- Opening Delimiter -

/-! ### SEQ (spec/02_frame_and_script.md) -/

abbrev SEQ.PERIOD.CYCLES : Field := ⟨0x3000, 0, 15⟩
abbrev SEQ.MODE.FORCED : Field := ⟨0x3004, 16, 1⟩
abbrev SEQ.MODE.ACTIVE : Field := ⟨0x3004, 8, 6⟩
abbrev SEQ.MODE.SCENE : Field := ⟨0x3004, 0, 6⟩
abbrev SEQ.STATUS.OVR_RUN : Field := ⟨0x3008, 8, 2⟩
abbrev SEQ.STATUS.MISMATCH : Field := ⟨0x3008, 7, 1⟩
abbrev SEQ.STATUS.SWAP_PENDING : Field := ⟨0x3008, 6, 1⟩
abbrev SEQ.STATUS.BANK : Field := ⟨0x3008, 5, 1⟩
abbrev SEQ.STATUS.PERIOD_REJECT : Field := ⟨0x3008, 4, 1⟩
abbrev SEQ.STATUS.SHOT_ILLEGAL : Field := ⟨0x3008, 3, 1⟩
abbrev SEQ.STATUS.DOMAIN : Field := ⟨0x3008, 2, 1⟩
abbrev SEQ.STATUS.OVERRUN : Field := ⟨0x3008, 1, 1⟩
abbrev SEQ.STATUS.BUDGET_LATE : Field := ⟨0x3008, 0, 1⟩
abbrev SEQ.FRAMECNT.COUNT : Field := ⟨0x300C, 0, 32⟩
abbrev SEQ.SLATE_TIME.TAI_NS : Field := ⟨0x3010, 0, 64⟩
abbrev SEQ.SLATE_ANGLE.THETA : Field := ⟨0x3018, 0, 32⟩
abbrev SEQ.END_CYC.MAX : Field := ⟨0x301C, 16, 16⟩
abbrev SEQ.END_CYC.LAST : Field := ⟨0x301C, 0, 16⟩
abbrev SEQ.LATE_CNT.OVERRUNS : Field := ⟨0x3020, 16, 16⟩
abbrev SEQ.LATE_CNT.LATE : Field := ⟨0x3020, 0, 16⟩
abbrev SEQ.IMAGE_ID.ID : Field := ⟨0x3024, 0, 32⟩
abbrev SEQ.IMAGE_VER.VERSION : Field := ⟨0x3028, 0, 32⟩

/-! ### MOD (spec/03_measurement_chain.md) -/

abbrev MOD.CTRL.METRO_SEALED : Field := ⟨0x4000, 8, 1⟩
abbrev MOD.CTRL.BG_CAL_EN : Field := ⟨0x4000, 0, 1⟩
abbrev MOD.STATUS.SPARE_CH : Field := ⟨0x4004, 8, 6⟩
abbrev MOD.STATUS.CAL_BUSY : Field := ⟨0x4004, 2, 1⟩
abbrev MOD.STATUS.CALSET_BAD : Field := ⟨0x4004, 1, 1⟩
abbrev MOD.STATUS.CFG_ERR : Field := ⟨0x4004, 0, 1⟩
abbrev MOD.INVALID_LO.CH : Field := ⟨0x4008, 0, 32⟩
abbrev MOD.INVALID_HI.CH : Field := ⟨0x400C, 0, 8⟩
abbrev MOD.SUPRA_SEL0.EN0 : Field := ⟨0x4010, 7, 1⟩
abbrev MOD.SUPRA_SEL0.CHAN0 : Field := ⟨0x4010, 0, 6⟩
abbrev MOD.SUPRA_SEL0.EN1 : Field := ⟨0x4010, 15, 1⟩
abbrev MOD.SUPRA_SEL0.CHAN1 : Field := ⟨0x4010, 8, 6⟩
abbrev MOD.SUPRA_SEL0.EN2 : Field := ⟨0x4010, 23, 1⟩
abbrev MOD.SUPRA_SEL0.CHAN2 : Field := ⟨0x4010, 16, 6⟩
abbrev MOD.SUPRA_SEL0.EN3 : Field := ⟨0x4010, 31, 1⟩
abbrev MOD.SUPRA_SEL0.CHAN3 : Field := ⟨0x4010, 24, 6⟩
abbrev MOD.SUPRA_SEL1.EN4 : Field := ⟨0x4014, 7, 1⟩
abbrev MOD.SUPRA_SEL1.CHAN4 : Field := ⟨0x4014, 0, 6⟩
abbrev MOD.SUPRA_SEL1.EN5 : Field := ⟨0x4014, 15, 1⟩
abbrev MOD.SUPRA_SEL1.CHAN5 : Field := ⟨0x4014, 8, 6⟩
abbrev MOD.SUPRA_SEL1.EN6 : Field := ⟨0x4014, 23, 1⟩
abbrev MOD.SUPRA_SEL1.CHAN6 : Field := ⟨0x4014, 16, 6⟩
abbrev MOD.SUPRA_SEL1.EN7 : Field := ⟨0x4014, 31, 1⟩
abbrev MOD.SUPRA_SEL1.CHAN7 : Field := ⟨0x4014, 24, 6⟩
abbrev MOD.RSM_CTL.SLEW : Field := ⟨0x4018, 0, 4⟩
abbrev MOD.RSM_STAT.SLEW_CNT : Field := ⟨0x401C, 16, 16⟩
abbrev MOD.RSM_STAT.DISTURBED : Field := ⟨0x401C, 2, 1⟩
abbrev MOD.RSM_STAT.SLEWING : Field := ⟨0x401C, 1, 1⟩
abbrev MOD.RSM_STAT.FREERUN : Field := ⟨0x401C, 0, 1⟩
abbrev MOD.RSM_INDEX.CYCLE : Field := ⟨0x4020, 16, 16⟩
abbrev MOD.RSM_INDEX.INDEX : Field := ⟨0x4020, 0, 9⟩
abbrev MOD.HK_CTL.EN : Field := ⟨0x4024, 8, 8⟩
abbrev MOD.HK_CTL.AVG : Field := ⟨0x4024, 4, 3⟩
abbrev MOD.HK_CTL.NOTCH : Field := ⟨0x4024, 0, 1⟩
abbrev MOD.HK_VAL.VALUE (i : Nat) : Field := ⟨0x4040 + 0x4 * i, 0, 32⟩
abbrev MOD.CH.CFG.BSFREQ (i : Nat) : Field := ⟨0x5000 + 0x40 * i, 10, 5⟩
abbrev MOD.CH.CFG.BSMODE (i : Nat) : Field := ⟨0x5000 + 0x40 * i, 8, 2⟩
abbrev MOD.CH.CFG.MOSR (i : Nat) : Field := ⟨0x5000 + 0x40 * i, 5, 3⟩
abbrev MOD.CH.CFG.COSR (i : Nat) : Field := ⟨0x5000 + 0x40 * i, 3, 2⟩
abbrev MOD.CH.CFG.CORD (i : Nat) : Field := ⟨0x5000 + 0x40 * i, 1, 2⟩
abbrev MOD.CH.CFG.ENABLE (i : Nat) : Field := ⟨0x5000 + 0x40 * i, 0, 1⟩
abbrev MOD.CH.MON_CFG.OVR_FILT (i : Nat) : Field := ⟨0x5004 + 0x40 * i, 20, 4⟩
abbrev MOD.CH.MON_CFG.OVR_HYST (i : Nat) : Field := ⟨0x5004 + 0x40 * i, 12, 8⟩
abbrev MOD.CH.MON_CFG.OVR_THR (i : Nat) : Field := ⟨0x5004 + 0x40 * i, 0, 12⟩
abbrev MOD.CH.FDELAY.DELAY (i : Nat) : Field := ⟨0x5008 + 0x40 * i, 0, 14⟩
abbrev MOD.CH.OFFSET.VALUE (i : Nat) : Field := ⟨0x500C + 0x40 * i, 0, 32⟩
abbrev MOD.CH.GAIN.VALUE (i : Nat) : Field := ⟨0x5010 + 0x40 * i, 0, 32⟩
abbrev MOD.CH.NOM_GAIN.VALUE (i : Nat) : Field := ⟨0x5014 + 0x40 * i, 0, 32⟩
abbrev MOD.CH.DRIFT.VALUE (i : Nat) : Field := ⟨0x5018 + 0x40 * i, 0, 32⟩
abbrev MOD.CH.STATUS.SUPRA (i : Nat) : Field := ⟨0x501C + 0x40 * i, 15, 1⟩
abbrev MOD.CH.STATUS.SPARE (i : Nat) : Field := ⟨0x501C + 0x40 * i, 14, 1⟩
abbrev MOD.CH.STATUS.SEALED (i : Nat) : Field := ⟨0x501C + 0x40 * i, 13, 1⟩
abbrev MOD.CH.STATUS.METER (i : Nat) : Field := ⟨0x501C + 0x40 * i, 12, 1⟩
abbrev MOD.CH.STATUS.NOCLK (i : Nat) : Field := ⟨0x501C + 0x40 * i, 10, 1⟩
abbrev MOD.CH.STATUS.OVR (i : Nat) : Field := ⟨0x501C + 0x40 * i, 9, 1⟩
abbrev MOD.CH.STATUS.STUCK (i : Nat) : Field := ⟨0x501C + 0x40 * i, 8, 1⟩
abbrev MOD.CH.STATUS.NOCLK_NOW (i : Nat) : Field := ⟨0x501C + 0x40 * i, 6, 1⟩
abbrev MOD.CH.STATUS.OVR_NOW (i : Nat) : Field := ⟨0x501C + 0x40 * i, 5, 1⟩
abbrev MOD.CH.STATUS.STUCK_NOW (i : Nat) : Field := ⟨0x501C + 0x40 * i, 4, 1⟩
abbrev MOD.CH.STATUS.VALID_S (i : Nat) : Field := ⟨0x501C + 0x40 * i, 2, 1⟩
abbrev MOD.CH.STATUS.VALID_M (i : Nat) : Field := ⟨0x501C + 0x40 * i, 1, 1⟩
abbrev MOD.CH.STATUS.VALID_C (i : Nat) : Field := ⟨0x501C + 0x40 * i, 0, 1⟩
abbrev MOD.CH.CSAMPLE.VALUE (i : Nat) : Field := ⟨0x5020 + 0x40 * i, 0, 32⟩
abbrev MOD.CH.MSAMPLE.VALUE (i : Nat) : Field := ⟨0x5024 + 0x40 * i, 0, 32⟩
abbrev MOD.CH.EVCNT.OVR_CNT (i : Nat) : Field := ⟨0x5028 + 0x40 * i, 16, 16⟩
abbrev MOD.CH.EVCNT.LOSS_CNT (i : Nat) : Field := ⟨0x5028 + 0x40 * i, 0, 16⟩
abbrev MOD.CH.GD_CTL.DELAY (i : Nat) : Field := ⟨0x502C + 0x40 * i, 0, 32⟩
abbrev MOD.CH.GD_MTR.DELAY (i : Nat) : Field := ⟨0x5030 + 0x40 * i, 0, 32⟩

/-! ### SYN (spec/04_grid_synchronizer.md) -/

abbrev SYN.CTRL.STEP : Field := ⟨0x6000, 8, 3⟩
abbrev SYN.CTRL.BORROW_EN : Field := ⟨0x6000, 2, 1⟩
abbrev SYN.CTRL.BW_AUTO : Field := ⟨0x6000, 1, 1⟩
abbrev SYN.CTRL.ENABLE : Field := ⟨0x6000, 0, 1⟩
abbrev SYN.SRC.LL : Field := ⟨0x6004, 25, 1⟩
abbrev SYN.SRC.FUSED : Field := ⟨0x6004, 24, 1⟩
abbrev SYN.SRC.SRC_C : Field := ⟨0x6004, 16, 6⟩
abbrev SYN.SRC.SRC_B : Field := ⟨0x6004, 8, 6⟩
abbrev SYN.SRC.SRC_A : Field := ⟨0x6004, 0, 6⟩
abbrev SYN.LOW.FILT : Field := ⟨0x6008, 20, 4⟩
abbrev SYN.LOW.HYST : Field := ⟨0x6008, 12, 6⟩
abbrev SYN.LOW.THR : Field := ⟨0x6008, 0, 10⟩
abbrev SYN.HOLD.TIME : Field := ⟨0x600C, 0, 9⟩
abbrev SYN.JUMP_CFG.FILT : Field := ⟨0x6010, 16, 5⟩
abbrev SYN.JUMP_CFG.HYST : Field := ⟨0x6010, 8, 8⟩
abbrev SYN.JUMP_CFG.THR : Field := ⟨0x6010, 0, 8⟩
abbrev SYN.CHG.WIN : Field := ⟨0x6014, 24, 4⟩
abbrev SYN.CHG.HYST : Field := ⟨0x6014, 12, 8⟩
abbrev SYN.CHG.THR : Field := ⟨0x6014, 0, 10⟩
abbrev SYN.BORROW.MIN : Field := ⟨0x6018, 24, 7⟩
abbrev SYN.BORROW.SRC_C : Field := ⟨0x6018, 16, 6⟩
abbrev SYN.BORROW.SRC_B : Field := ⟨0x6018, 8, 6⟩
abbrev SYN.BORROW.SRC_A : Field := ⟨0x6018, 0, 6⟩
abbrev SYN.BORROW_OFS.OFFSET : Field := ⟨0x601C, 0, 32⟩
abbrev SYN.BORROW_TOL.TOL : Field := ⟨0x6020, 0, 8⟩
abbrev SYN.STATUS.JUMP_SRC : Field := ⟨0x6024, 18, 2⟩
abbrev SYN.STATUS.CFG_ERR : Field := ⟨0x6024, 17, 1⟩
abbrev SYN.STATUS.SRC_INVALID : Field := ⟨0x6024, 16, 1⟩
abbrev SYN.STATUS.RANGE : Field := ⟨0x6024, 15, 1⟩
abbrev SYN.STATUS.HOLD_EXPIRED : Field := ⟨0x6024, 14, 1⟩
abbrev SYN.STATUS.REALIGN_FAIL : Field := ⟨0x6024, 13, 1⟩
abbrev SYN.STATUS.JUMP : Field := ⟨0x6024, 12, 1⟩
abbrev SYN.STATUS.STEP_EFF : Field := ⟨0x6024, 8, 3⟩
abbrev SYN.STATUS.BORROW_MISMATCH : Field := ⟨0x6024, 7, 1⟩
abbrev SYN.STATUS.BORROW_OK : Field := ⟨0x6024, 6, 1⟩
abbrev SYN.STATUS.REALIGN : Field := ⟨0x6024, 5, 1⟩
abbrev SYN.STATUS.FSEL : Field := ⟨0x6024, 4, 1⟩
abbrev SYN.STATUS.ANGLE_VALID : Field := ⟨0x6024, 3, 1⟩
abbrev SYN.STATUS.STATE : Field := ⟨0x6024, 0, 3⟩
abbrev SYN.THETA.VALUE : Field := ⟨0x6028, 0, 32⟩
abbrev SYN.F_AR.VALUE : Field := ⟨0x602C, 0, 32⟩
abbrev SYN.F_PC.VALUE : Field := ⟨0x6030, 0, 32⟩
abbrev SYN.F_SEL.VALUE : Field := ⟨0x6034, 0, 32⟩
abbrev SYN.ROCOF.VALUE : Field := ⟨0x6038, 0, 32⟩
abbrev SYN.VPOS.VALUE : Field := ⟨0x603C, 0, 32⟩
abbrev SYN.VNEG.VALUE : Field := ⟨0x6040, 0, 32⟩
abbrev SYN.VZERO.VALUE : Field := ⟨0x6044, 0, 32⟩
abbrev SYN.JUMP.ANGLE : Field := ⟨0x6048, 0, 32⟩
abbrev SYN.JUMP_TIME.TAI_NS : Field := ⟨0x604C, 0, 64⟩
abbrev SYN.BORROW_MEAS.DIFF : Field := ⟨0x6054, 0, 32⟩
abbrev SYN.COUNT.HOLDS : Field := ⟨0x6058, 16, 16⟩
abbrev SYN.COUNT.JUMPS : Field := ⟨0x6058, 0, 16⟩
abbrev SYN.HOLD_LEFT.MS : Field := ⟨0x605C, 0, 9⟩

/-! ### BND (spec/05_band_law.md) -/

abbrev BND.STATUS.CFG_ERR : Field := ⟨0x7000, 12, 1⟩
abbrev BND.STATUS.ADAPT_LIMIT : Field := ⟨0x7000, 11, 1⟩
abbrev BND.STATUS.LATE_CANCEL : Field := ⟨0x7000, 10, 1⟩
abbrev BND.STATUS.MEAS_LOST : Field := ⟨0x7000, 9, 1⟩
abbrev BND.STATUS.MISMATCH : Field := ⟨0x7000, 8, 1⟩
abbrev BND.STATUS.ANG_SLEWING : Field := ⟨0x7000, 2, 1⟩
abbrev BND.STATUS.RETURNING : Field := ⟨0x7000, 1, 1⟩
abbrev BND.STATUS.POSTURE : Field := ⟨0x7000, 0, 1⟩
abbrev BND.GRID_CFG.ANG_SLEW : Field := ⟨0x7004, 16, 8⟩
abbrev BND.GRID_CFG.ZCW : Field := ⟨0x7004, 8, 8⟩
abbrev BND.GRID_CFG.SL_FAULT : Field := ⟨0x7004, 1, 1⟩
abbrev BND.GRID_CFG.SIGN_LOCK : Field := ⟨0x7004, 0, 1⟩
abbrev BND.FAULT_CFG.RET_CYC : Field := ⟨0x7008, 16, 4⟩
abbrev BND.FAULT_CFG.H_FAULT : Field := ⟨0x7008, 0, 16⟩
abbrev BND.ILIM.GOV : Field := ⟨0x700C, 16, 16⟩
abbrev BND.ILIM.PROF : Field := ⟨0x700C, 0, 16⟩
abbrev BND.FEED_ILIM.PROF : Field := ⟨0x7010, 0, 16⟩
abbrev BND.SOFT.RATE : Field := ⟨0x7014, 0, 16⟩
abbrev BND.THETA_R.ANGLE : Field := ⟨0x7018, 0, 32⟩
abbrev BND.CH.CFG.KRATIO (i : Nat) : Field := ⟨0x7100 + 0x40 * i, 24, 7⟩
abbrev BND.CH.CFG.SRC_B (i : Nat) : Field := ⟨0x7100 + 0x40 * i, 16, 6⟩
abbrev BND.CH.CFG.SRC (i : Nat) : Field := ⟨0x7100 + 0x40 * i, 8, 6⟩
abbrev BND.CH.CFG.HORIZON (i : Nat) : Field := ⟨0x7100 + 0x40 * i, 4, 4⟩
abbrev BND.CH.CFG.LEVELS (i : Nat) : Field := ⟨0x7100 + 0x40 * i, 1, 1⟩
abbrev BND.CH.CFG.ENABLE (i : Nat) : Field := ⟨0x7100 + 0x40 * i, 0, 1⟩
abbrev BND.CH.ADAPT.FREEZE (i : Nat) : Field := ⟨0x7104 + 0x40 * i, 24, 1⟩
abbrev BND.CH.ADAPT.WIN (i : Nat) : Field := ⟨0x7104 + 0x40 * i, 16, 8⟩
abbrev BND.CH.ADAPT.GSHIFT (i : Nat) : Field := ⟨0x7104 + 0x40 * i, 12, 3⟩
abbrev BND.CH.ADAPT.TGT_FREQ (i : Nat) : Field := ⟨0x7104 + 0x40 * i, 0, 10⟩
abbrev BND.CH.H.VALUE (i : Nat) : Field := ⟨0x7108 + 0x40 * i, 0, 32⟩
abbrev BND.CH.H_LIM.H_MAX (i : Nat) : Field := ⟨0x710C + 0x40 * i, 16, 16⟩
abbrev BND.CH.H_LIM.H_MIN (i : Nat) : Field := ⟨0x710C + 0x40 * i, 0, 16⟩
abbrev BND.CH.DWELL.FAULT_DWELL (i : Nat) : Field := ⟨0x7110 + 0x40 * i, 16, 10⟩
abbrev BND.CH.DWELL.MIN_DWELL (i : Nat) : Field := ⟨0x7110 + 0x40 * i, 0, 10⟩
abbrev BND.CH.REF.VALUE (i : Nat) : Field := ⟨0x7114 + 0x40 * i, 0, 32⟩
abbrev BND.CH.ERR.VALUE (i : Nat) : Field := ⟨0x7118 + 0x40 * i, 0, 32⟩
abbrev BND.CH.STATE.DUMP_SW (i : Nat) : Field := ⟨0x711C + 0x40 * i, 8, 2⟩
abbrev BND.CH.STATE.H_CLAMP (i : Nat) : Field := ⟨0x711C + 0x40 * i, 6, 1⟩
abbrev BND.CH.STATE.AT_LIMIT (i : Nat) : Field := ⟨0x711C + 0x40 * i, 5, 1⟩
abbrev BND.CH.STATE.TRIPPED (i : Nat) : Field := ⟨0x711C + 0x40 * i, 4, 1⟩
abbrev BND.CH.STATE.BLOCKED (i : Nat) : Field := ⟨0x711C + 0x40 * i, 3, 1⟩
abbrev BND.CH.STATE.ARMED (i : Nat) : Field := ⟨0x711C + 0x40 * i, 2, 1⟩
abbrev BND.CH.STATE.LEVEL (i : Nat) : Field := ⟨0x711C + 0x40 * i, 0, 2⟩
abbrev BND.CH.FSW.HZ (i : Nat) : Field := ⟨0x7120 + 0x40 * i, 0, 32⟩
abbrev BND.CH.CNT.WITHDRAWN (i : Nat) : Field := ⟨0x7124 + 0x40 * i, 16, 16⟩
abbrev BND.CH.CNT.EXECUTED (i : Nat) : Field := ⟨0x7124 + 0x40 * i, 0, 16⟩
abbrev BND.CH.EVT.LATE_CNT (i : Nat) : Field := ⟨0x7128 + 0x40 * i, 16, 16⟩
abbrev BND.CH.EVT.MISMATCH_CNT (i : Nat) : Field := ⟨0x7128 + 0x40 * i, 0, 16⟩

- Closing Delimiter -

§ INSTRUCTIONS FOR THE TASK:
Return, unchanged, the run of lines above that opens with the line containing "abbrev SYN.F_SEL.VALUE : Field" and closes with the line containing "abbrev BND.STATUS.RETURNING : Field". Include both.

§ EXERCISE ANSWER:
abbrev SYN.F_SEL.VALUE : Field := ⟨0x6034, 0, 32⟩
abbrev SYN.ROCOF.VALUE : Field := ⟨0x6038, 0, 32⟩
abbrev SYN.VPOS.VALUE : Field := ⟨0x603C, 0, 32⟩
abbrev SYN.VNEG.VALUE : Field := ⟨0x6040, 0, 32⟩
abbrev SYN.VZERO.VALUE : Field := ⟨0x6044, 0, 32⟩
abbrev SYN.JUMP.ANGLE : Field := ⟨0x6048, 0, 32⟩
abbrev SYN.JUMP_TIME.TAI_NS : Field := ⟨0x604C, 0, 64⟩
abbrev SYN.BORROW_MEAS.DIFF : Field := ⟨0x6054, 0, 32⟩
abbrev SYN.COUNT.HOLDS : Field := ⟨0x6058, 16, 16⟩
abbrev SYN.COUNT.JUMPS : Field := ⟨0x6058, 0, 16⟩
abbrev SYN.HOLD_LEFT.MS : Field := ⟨0x605C, 0, 9⟩

/-! ### BND (spec/05_band_law.md) -/

abbrev BND.STATUS.CFG_ERR : Field := ⟨0x7000, 12, 1⟩
abbrev BND.STATUS.ADAPT_LIMIT : Field := ⟨0x7000, 11, 1⟩
abbrev BND.STATUS.LATE_CANCEL : Field := ⟨0x7000, 10, 1⟩
abbrev BND.STATUS.MEAS_LOST : Field := ⟨0x7000, 9, 1⟩
abbrev BND.STATUS.MISMATCH : Field := ⟨0x7000, 8, 1⟩
abbrev BND.STATUS.ANG_SLEWING : Field := ⟨0x7000, 2, 1⟩
abbrev BND.STATUS.RETURNING : Field := ⟨0x7000, 1, 1⟩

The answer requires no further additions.